§ Task directions:
Please keep to the lines below from the one with "cid := (s.ctx" through the one with "an event. -/", and restate them word for word, ends included.
Dataset records below:
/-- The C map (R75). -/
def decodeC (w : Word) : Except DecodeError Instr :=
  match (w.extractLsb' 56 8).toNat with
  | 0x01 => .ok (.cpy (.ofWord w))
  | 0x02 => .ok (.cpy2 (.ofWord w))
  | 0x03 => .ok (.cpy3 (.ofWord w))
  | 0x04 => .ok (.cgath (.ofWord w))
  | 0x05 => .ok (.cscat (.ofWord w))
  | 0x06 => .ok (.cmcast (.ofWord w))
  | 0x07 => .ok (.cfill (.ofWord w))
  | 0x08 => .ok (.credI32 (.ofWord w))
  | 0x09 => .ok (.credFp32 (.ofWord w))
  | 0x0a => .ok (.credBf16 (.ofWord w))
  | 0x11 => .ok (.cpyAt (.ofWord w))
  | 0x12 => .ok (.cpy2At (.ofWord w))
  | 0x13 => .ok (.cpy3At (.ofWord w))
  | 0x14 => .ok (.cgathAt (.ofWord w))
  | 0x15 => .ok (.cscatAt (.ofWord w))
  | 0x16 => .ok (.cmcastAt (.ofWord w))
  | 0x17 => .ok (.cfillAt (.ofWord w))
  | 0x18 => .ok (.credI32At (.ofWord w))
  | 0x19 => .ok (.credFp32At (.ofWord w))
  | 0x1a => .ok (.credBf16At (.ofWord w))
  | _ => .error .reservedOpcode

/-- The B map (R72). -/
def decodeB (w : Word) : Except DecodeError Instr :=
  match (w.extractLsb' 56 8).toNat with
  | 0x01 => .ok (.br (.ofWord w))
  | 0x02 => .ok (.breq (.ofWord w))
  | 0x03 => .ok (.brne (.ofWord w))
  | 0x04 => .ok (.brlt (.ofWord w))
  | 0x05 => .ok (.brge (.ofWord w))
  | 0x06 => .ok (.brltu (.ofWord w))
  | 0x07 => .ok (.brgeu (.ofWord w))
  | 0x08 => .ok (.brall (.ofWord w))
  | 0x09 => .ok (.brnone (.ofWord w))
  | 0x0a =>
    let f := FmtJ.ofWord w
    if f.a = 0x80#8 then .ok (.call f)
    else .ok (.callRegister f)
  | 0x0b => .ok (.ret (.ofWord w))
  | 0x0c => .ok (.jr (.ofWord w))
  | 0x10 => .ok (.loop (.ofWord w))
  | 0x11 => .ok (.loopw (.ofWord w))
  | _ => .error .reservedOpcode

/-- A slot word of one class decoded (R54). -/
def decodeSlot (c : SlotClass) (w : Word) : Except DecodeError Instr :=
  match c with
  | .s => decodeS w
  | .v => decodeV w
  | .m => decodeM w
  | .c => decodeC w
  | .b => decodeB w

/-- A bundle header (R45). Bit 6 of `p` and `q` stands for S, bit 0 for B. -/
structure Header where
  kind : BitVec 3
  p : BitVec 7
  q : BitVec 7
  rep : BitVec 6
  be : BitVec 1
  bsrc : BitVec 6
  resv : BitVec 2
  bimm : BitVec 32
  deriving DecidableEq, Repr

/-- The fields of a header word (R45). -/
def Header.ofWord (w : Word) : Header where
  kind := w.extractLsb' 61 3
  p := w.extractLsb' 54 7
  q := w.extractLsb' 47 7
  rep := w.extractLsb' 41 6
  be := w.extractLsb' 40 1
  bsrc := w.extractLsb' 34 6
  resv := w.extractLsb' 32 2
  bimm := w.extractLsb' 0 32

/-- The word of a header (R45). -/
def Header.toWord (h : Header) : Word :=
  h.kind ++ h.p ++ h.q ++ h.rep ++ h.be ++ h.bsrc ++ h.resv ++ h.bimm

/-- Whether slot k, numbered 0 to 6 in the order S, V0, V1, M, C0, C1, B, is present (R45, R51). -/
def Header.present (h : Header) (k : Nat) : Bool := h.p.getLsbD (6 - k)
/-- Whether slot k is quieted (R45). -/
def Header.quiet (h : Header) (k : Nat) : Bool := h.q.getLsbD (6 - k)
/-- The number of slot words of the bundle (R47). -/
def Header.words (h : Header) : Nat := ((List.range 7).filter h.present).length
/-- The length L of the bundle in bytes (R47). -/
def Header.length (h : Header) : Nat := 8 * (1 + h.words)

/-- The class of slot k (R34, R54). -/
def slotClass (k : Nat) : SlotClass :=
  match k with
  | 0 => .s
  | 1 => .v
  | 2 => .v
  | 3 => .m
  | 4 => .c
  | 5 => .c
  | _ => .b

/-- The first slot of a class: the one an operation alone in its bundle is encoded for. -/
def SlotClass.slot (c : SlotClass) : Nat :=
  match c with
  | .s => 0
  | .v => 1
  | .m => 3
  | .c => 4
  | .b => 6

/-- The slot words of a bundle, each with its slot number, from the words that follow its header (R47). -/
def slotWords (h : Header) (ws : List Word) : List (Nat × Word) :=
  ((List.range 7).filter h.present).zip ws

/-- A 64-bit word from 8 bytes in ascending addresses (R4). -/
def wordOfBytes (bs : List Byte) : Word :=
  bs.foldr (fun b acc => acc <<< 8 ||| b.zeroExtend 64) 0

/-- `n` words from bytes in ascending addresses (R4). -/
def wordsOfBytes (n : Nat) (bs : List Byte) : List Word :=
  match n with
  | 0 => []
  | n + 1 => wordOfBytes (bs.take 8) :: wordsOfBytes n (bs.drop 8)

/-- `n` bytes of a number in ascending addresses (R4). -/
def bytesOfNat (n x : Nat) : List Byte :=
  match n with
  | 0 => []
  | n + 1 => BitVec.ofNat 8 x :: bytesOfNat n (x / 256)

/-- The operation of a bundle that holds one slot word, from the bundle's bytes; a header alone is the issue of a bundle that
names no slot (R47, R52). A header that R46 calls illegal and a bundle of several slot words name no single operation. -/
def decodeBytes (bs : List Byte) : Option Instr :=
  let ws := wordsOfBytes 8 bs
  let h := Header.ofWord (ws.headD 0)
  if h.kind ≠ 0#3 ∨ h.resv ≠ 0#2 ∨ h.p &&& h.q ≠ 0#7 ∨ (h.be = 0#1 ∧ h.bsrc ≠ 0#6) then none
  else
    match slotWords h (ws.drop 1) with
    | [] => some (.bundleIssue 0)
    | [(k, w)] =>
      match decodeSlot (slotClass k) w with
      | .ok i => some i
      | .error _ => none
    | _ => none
End of Dataset records.
Dataset records below:
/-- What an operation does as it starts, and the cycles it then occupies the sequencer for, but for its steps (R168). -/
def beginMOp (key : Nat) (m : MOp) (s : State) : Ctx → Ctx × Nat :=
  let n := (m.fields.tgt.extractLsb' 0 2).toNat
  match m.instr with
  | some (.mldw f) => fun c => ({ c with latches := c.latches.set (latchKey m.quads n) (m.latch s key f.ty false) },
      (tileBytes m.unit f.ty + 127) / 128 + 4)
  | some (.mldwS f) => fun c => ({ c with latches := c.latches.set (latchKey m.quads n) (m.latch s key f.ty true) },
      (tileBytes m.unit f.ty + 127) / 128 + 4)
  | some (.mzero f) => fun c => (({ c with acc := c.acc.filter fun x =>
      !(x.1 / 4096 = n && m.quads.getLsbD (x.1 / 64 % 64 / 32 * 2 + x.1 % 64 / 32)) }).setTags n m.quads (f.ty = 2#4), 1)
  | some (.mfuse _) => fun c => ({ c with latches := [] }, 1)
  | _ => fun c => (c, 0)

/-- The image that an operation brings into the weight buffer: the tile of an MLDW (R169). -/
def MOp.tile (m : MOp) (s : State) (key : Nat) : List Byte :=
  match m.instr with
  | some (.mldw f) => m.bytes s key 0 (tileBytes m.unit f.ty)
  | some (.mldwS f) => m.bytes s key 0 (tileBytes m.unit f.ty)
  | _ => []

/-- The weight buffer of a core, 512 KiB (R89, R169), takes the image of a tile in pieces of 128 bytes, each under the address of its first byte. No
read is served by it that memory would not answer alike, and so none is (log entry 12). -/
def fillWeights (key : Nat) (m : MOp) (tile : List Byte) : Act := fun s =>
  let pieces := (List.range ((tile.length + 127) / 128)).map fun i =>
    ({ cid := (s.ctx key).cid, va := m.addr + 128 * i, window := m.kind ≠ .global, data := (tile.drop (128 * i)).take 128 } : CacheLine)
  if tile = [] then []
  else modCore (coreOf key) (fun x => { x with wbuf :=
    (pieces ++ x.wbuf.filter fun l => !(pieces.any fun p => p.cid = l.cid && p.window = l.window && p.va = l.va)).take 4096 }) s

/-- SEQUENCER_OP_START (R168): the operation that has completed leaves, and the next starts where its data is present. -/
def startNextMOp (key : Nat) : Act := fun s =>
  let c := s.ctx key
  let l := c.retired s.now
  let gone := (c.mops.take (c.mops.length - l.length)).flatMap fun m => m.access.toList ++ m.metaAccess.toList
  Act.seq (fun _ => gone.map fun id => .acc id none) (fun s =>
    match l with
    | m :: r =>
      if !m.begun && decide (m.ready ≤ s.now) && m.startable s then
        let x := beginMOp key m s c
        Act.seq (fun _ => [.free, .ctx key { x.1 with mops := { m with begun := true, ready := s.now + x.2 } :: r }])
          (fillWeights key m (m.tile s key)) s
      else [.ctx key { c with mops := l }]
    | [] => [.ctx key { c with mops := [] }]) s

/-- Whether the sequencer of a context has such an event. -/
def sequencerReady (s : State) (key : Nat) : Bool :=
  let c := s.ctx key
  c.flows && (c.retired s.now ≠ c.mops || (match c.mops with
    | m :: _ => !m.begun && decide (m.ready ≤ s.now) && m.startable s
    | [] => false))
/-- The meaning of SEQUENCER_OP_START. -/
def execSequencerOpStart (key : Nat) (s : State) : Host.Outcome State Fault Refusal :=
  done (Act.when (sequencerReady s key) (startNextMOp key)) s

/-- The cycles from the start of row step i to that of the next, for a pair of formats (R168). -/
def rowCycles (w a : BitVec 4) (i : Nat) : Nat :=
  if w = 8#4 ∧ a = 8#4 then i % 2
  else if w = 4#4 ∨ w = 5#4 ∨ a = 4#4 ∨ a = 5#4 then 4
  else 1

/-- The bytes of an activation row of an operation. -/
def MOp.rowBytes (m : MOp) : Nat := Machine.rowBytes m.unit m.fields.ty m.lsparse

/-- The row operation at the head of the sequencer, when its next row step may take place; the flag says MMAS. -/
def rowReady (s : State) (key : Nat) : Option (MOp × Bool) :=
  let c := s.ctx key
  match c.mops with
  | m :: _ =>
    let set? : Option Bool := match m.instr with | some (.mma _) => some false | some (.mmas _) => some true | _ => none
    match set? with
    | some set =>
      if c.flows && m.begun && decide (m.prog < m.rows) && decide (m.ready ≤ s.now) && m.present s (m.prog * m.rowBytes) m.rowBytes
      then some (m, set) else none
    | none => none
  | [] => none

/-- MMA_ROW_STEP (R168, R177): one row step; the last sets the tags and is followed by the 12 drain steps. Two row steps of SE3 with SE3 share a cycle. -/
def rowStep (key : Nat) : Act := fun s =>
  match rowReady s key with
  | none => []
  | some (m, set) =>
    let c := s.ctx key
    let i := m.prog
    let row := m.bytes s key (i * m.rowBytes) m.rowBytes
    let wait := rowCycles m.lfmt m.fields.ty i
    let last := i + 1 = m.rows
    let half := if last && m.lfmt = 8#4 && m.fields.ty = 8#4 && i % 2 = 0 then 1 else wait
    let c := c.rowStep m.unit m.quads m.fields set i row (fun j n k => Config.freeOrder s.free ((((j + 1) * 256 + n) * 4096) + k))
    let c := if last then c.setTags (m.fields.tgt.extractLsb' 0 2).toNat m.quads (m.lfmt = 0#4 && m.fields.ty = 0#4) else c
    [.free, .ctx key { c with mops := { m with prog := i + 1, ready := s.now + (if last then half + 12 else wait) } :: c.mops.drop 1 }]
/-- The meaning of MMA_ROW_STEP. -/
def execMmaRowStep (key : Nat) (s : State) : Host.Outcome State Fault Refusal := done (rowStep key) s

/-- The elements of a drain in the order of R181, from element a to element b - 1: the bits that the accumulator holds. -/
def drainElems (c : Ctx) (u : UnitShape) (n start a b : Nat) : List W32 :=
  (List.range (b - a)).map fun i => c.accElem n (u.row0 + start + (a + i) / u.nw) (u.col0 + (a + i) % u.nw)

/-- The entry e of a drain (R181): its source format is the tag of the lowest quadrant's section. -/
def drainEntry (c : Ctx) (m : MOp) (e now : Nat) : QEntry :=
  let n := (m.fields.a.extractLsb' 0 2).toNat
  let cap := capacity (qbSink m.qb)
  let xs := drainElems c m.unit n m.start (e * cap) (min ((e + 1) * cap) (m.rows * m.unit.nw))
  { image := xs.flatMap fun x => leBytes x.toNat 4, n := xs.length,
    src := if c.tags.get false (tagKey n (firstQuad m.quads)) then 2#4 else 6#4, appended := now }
End of Dataset records.
Dataset records below:
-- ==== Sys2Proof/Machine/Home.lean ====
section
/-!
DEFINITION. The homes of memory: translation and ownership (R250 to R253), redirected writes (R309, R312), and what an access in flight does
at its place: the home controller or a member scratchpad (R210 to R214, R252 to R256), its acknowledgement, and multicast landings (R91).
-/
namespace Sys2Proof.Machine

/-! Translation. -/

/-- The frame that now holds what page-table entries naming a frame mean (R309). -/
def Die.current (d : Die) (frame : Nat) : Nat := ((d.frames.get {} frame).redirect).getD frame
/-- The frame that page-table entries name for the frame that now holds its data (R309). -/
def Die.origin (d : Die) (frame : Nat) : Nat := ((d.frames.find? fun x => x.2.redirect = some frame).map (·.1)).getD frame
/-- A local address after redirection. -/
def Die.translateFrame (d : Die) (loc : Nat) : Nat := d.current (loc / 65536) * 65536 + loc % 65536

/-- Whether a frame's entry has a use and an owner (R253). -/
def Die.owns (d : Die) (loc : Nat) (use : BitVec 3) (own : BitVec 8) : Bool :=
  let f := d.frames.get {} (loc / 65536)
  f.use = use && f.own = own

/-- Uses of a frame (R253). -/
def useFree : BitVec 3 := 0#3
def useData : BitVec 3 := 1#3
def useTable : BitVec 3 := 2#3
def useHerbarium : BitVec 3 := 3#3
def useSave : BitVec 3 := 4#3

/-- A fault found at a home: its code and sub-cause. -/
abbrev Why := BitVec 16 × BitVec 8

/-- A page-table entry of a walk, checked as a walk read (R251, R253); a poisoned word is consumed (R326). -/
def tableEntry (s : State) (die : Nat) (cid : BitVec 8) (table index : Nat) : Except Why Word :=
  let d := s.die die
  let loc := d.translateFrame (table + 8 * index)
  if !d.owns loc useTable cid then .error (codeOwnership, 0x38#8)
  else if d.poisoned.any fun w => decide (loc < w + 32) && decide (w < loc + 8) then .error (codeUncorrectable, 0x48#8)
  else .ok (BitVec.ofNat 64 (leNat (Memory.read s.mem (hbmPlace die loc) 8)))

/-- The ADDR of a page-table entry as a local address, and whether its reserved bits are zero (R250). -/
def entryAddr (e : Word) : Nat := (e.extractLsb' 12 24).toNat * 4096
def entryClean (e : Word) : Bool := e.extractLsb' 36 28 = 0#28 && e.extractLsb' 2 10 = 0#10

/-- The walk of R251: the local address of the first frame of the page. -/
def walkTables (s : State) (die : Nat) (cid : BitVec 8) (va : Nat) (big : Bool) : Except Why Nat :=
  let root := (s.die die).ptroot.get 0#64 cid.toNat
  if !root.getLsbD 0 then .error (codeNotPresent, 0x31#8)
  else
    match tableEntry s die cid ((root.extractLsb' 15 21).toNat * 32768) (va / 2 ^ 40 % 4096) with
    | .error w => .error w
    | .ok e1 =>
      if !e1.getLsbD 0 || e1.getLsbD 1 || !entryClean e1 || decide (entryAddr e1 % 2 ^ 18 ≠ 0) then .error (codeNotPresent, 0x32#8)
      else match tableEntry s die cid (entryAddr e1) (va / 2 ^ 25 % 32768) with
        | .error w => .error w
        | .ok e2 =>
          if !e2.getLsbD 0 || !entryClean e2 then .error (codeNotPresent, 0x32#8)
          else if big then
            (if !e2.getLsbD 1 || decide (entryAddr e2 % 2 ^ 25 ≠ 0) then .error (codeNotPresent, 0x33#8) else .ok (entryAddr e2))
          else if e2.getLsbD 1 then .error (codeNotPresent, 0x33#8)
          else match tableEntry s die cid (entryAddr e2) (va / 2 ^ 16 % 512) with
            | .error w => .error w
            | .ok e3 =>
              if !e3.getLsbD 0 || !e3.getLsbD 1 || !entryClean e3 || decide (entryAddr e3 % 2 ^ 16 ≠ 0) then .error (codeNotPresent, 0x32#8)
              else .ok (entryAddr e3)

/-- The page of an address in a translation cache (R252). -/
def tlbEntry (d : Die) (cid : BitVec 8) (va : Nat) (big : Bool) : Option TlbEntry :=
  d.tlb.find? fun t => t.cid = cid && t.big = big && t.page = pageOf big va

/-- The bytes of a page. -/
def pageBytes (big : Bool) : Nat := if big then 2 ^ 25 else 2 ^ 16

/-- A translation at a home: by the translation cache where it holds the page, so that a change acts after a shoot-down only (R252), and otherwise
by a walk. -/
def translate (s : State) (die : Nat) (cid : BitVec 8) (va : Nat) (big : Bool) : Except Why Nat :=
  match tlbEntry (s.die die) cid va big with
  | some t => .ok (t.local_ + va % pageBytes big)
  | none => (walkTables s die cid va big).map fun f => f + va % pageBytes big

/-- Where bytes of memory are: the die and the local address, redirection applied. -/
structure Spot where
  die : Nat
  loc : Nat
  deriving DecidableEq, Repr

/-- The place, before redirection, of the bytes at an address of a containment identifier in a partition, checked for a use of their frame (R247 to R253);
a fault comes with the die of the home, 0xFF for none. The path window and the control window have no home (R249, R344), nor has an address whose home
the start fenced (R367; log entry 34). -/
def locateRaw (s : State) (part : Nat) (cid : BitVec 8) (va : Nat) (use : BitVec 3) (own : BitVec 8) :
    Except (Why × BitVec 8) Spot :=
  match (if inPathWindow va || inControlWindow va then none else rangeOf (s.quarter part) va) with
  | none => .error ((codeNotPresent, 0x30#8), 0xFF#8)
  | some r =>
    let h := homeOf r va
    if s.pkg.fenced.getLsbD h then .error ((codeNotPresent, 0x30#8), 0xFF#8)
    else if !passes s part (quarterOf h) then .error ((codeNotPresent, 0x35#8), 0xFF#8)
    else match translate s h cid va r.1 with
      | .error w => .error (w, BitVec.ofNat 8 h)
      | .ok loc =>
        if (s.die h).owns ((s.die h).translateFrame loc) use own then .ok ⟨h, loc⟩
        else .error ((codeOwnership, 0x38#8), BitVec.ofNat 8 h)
End of Dataset records.
§ Answer:
    ({ cid := (s.ctx key).cid, va := m.addr + 128 * i, window := m.kind ≠ .global, data := (tile.drop (128 * i)).take 128 } : CacheLine)
  if tile = [] then []
  else modCore (coreOf key) (fun x => { x with wbuf :=
    (pieces ++ x.wbuf.filter fun l => !(pieces.any fun p => p.cid = l.cid && p.window = l.window && p.va = l.va)).take 4096 }) s

/-- SEQUENCER_OP_START (R168): the operation that has completed leaves, and the next starts where its data is present. -/
def startNextMOp (key : Nat) : Act := fun s =>
  let c := s.ctx key
  let l := c.retired s.now
  let gone := (c.mops.take (c.mops.length - l.length)).flatMap fun m => m.access.toList ++ m.metaAccess.toList
  Act.seq (fun _ => gone.map fun id => .acc id none) (fun s =>
    match l with
    | m :: r =>
      if !m.begun && decide (m.ready ≤ s.now) && m.startable s then
        let x := beginMOp key m s c
        Act.seq (fun _ => [.free, .ctx key { x.1 with mops := { m with begun := true, ready := s.now + x.2 } :: r }])
          (fillWeights key m (m.tile s key)) s
      else [.ctx key { c with mops := l }]
    | [] => [.ctx key { c with mops := [] }]) s

/-- Whether the sequencer of a context has such an event. -/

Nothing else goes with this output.